L’attrait de l’État-nation

Longtemps critiqués comme les vestiges d’un passé pompeux, les empires supranationaux sont devenus un objet de désir après que le nationalisme a englouti l’Europe dans deux guerres mondiales. Ainsi, dans un sens, les fondateurs de l’UE avaient à l’esprit quelque chose qui ressemblait aux anciens empires, bien que mis à jour pour être réconcilié avec la politique démocratique.

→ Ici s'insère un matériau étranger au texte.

-- ==== Sys2Proof/Machine/Enqueue.lean ====
section
/-!
DEFINITION. The write with enqueue at its sender (R181, R183).
-/

namespace Sys2Proof.Machine

open Sys2Proof

/-- The source bytes of a PUTQ, at its place in the chunk order: memory and the like of any length; registers that take 8 bytes alone as a load of 8 bytes reads
them; an on-module block in the sizes that it takes (R326, R389). -/
def State.putqSource (s : State) (ag : Agent) (t : Target) (src len : Nat) : Try (State × List Byte) :=
  match t with
  | .block .. => (s.deviceLoad ag t src len).map (fun x => (x.1, leBytes len x.2))
  | _ => if t.device then s.load ag src len else (s.loadRun ag 0 t src len).map (fun x => (x.1, x.2.1))

/-- PUTQ (R181, R183): the checks in their order, the source read, the payload sent. Of a length that its source does not take it raises ALIGN (R124, R389).
A courier's length other than 24 raises BOUNDS with S(d) as info, after the checks of the source and of the destination's region and before those of its address
(DESIGN CHOICE, log 73). A destination in a TAP's batch waits (R347). -/
def execPutq (d a b : Nat) (s : State) : Host.Outcome State Fault Refusal :=
  runWord (.putq d a b) { cls := some 14, single := true, reads := [d, a, b] } (fun s ag =>
    let r := s.regs ag
    let w := (r.S d).toNat
    let len := bits w 8 0
    let dst := (r.S a).toNat
    let src := (r.S b).toNat
    match ag with
    | .ctx core n =>
      if len = 0 ∨ 256 < len then .error (.trap { cause := cBOUNDS, info := r.S d }) else
      if len ≠ 8 && wordOnly ag src then .error (.trap (trapAt cALIGN src)) else
      (liftT (s.check ag src len rdR)).bind fun t =>
      let reg := bits dst 63 48
      if reg ≠ 0xFF80 ∧ reg ≠ 0xFF82 then .error (.trap (trapAt cPAGE dst)) else
      if reg = 0xFF82 ∧ len ≠ 24 then .error (.trap { cause := cBOUNDS, info := r.S d }) else
      let dn := if reg = 0xFF82 then 8 else len
      (liftT (addrCheck ag dst dn false)).bind fun win =>
      (liftT (rightsCheck (s.plbOf ag) r.dom.toNat dst (seenVa dst win) dn wrR)).bind fun _ =>
      let to_ := win.getD 0
      if reg = 0xFF80 && s.tapHeld ag (scratchKey to_ (bits dst 16 0)) len then .error (.later (s.stallNow ag)) else
      (s.reserve ag).bind fun _ =>
      ((s.addStall ag).putqSource ag t src len).bind fun (s, bs) =>
      (s.reserve ag).map fun s =>
        let ack := if bit w 20 then 1 else 0
        let tag := bits w 47 32
        if reg = 0xFF82 then
          (s.send { chan := chanOf core to_, ev := ⟨.courierArrival, [s.nextMsg]⟩, src := 4 * core + n,
                    words := [to_, leNat (bs.take 8), leNat ((bs.drop 8).take 8), leNat (bs.drop 16), ack, tag, dst, r.dom.toNat] }, .fall)
        else
          (s.send { chan := chanOf core to_, ev := ⟨.putqArrival, [s.nextMsg]⟩, src := 4 * core + n,
                    words := [to_, bits dst 16 0, bits w 17 16, len, tag, ack, dst], bytes := bs }, .fall)
    | _ => .ok (s, .fall)) s

end Sys2Proof.Machine
end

Toutefois, les partisans de l’UE ont tendance à ne pas vouloir la mettre dans la même boîte que les empires du passé. L’architecture de l’Union est une superposition de traités difficiles à démêler ; le Brexit l’a prouvé. Pour l’essentiel, les institutions européennes ne sont pas le résultat d’un projet descendant, mais la réunion d’intérêts concurrents et de diplomaties nationales. Elles n’ont pas jailli de la tête de Zeus, mais ont été le résultat d’un processus fragmentaire et d’innombrables compromis, dont la plupart n’ont pas donné entière satisfaction à tel ou tel groupe d’États-nations.

« Il promet la résolution des conflits par la création d’un cockpit unique dans la société »

Et ce n’est pas un récit convaincant, surtout à une époque comme la nôtre où les idées politiques se disputent agressivement l’attention. Des déclarations plus fortes et plus audacieuses sont nécessaires pour impressionner le public. En outre, un récit qui se concentre sur un processus étape par étape (et souvent deux pas en avant et un pas en arrière) naturellement entaché de compromis est en contradiction avec nos idées les plus profondes sur la politique.

Dans l’ère moderne, l’État-nation a été l’institution politique la plus réussie, évidant les empires supranationaux et les unités politiques plus petites grâce à sa prétention au monopole. Elle promet la résolution des conflits en s’appuyant sur une seule salle de contrôle de la société, échangeant la diversité contre l’unité et le pluralisme contre la stabilité, avec un tel succès qu’il est difficile de penser à utiliser d’autres catégories pour discuter de sa légitimité.

Les irréductibles de l’intégration appellent à une « union toujours plus étroite ». Ils ne semblent pas considérer l’UE comme une institution (ou, plus précisément, un ensemble d’institutions) intrinsèquement différente des États-nations tels que nous les connaissons, mais plutôt comme un grand État-nation. Le rêve est celui d’une Europe « fédérale », mais pas dans le sens d’un arrangement fédéral, pluraliste, peut-être même dynamique. Le fédéralisme dont rêve l’europhile est un processus qui mène de la diversité à l’unité – de plusieurs, un, comme dans la devise des États-Unis.

Un modèle confédéral

L'albero dei Cantoni installato nella nuova Swiss Court a Londra nel 700esimo anniversario della Confederazione Svizzera il 15 aprile 1991
L’arbre du canton installé dans la nouvelle Cour suisse de Londres à l’occasion du 700e anniversaire de la Confédération suisse, le 15 avril 1991.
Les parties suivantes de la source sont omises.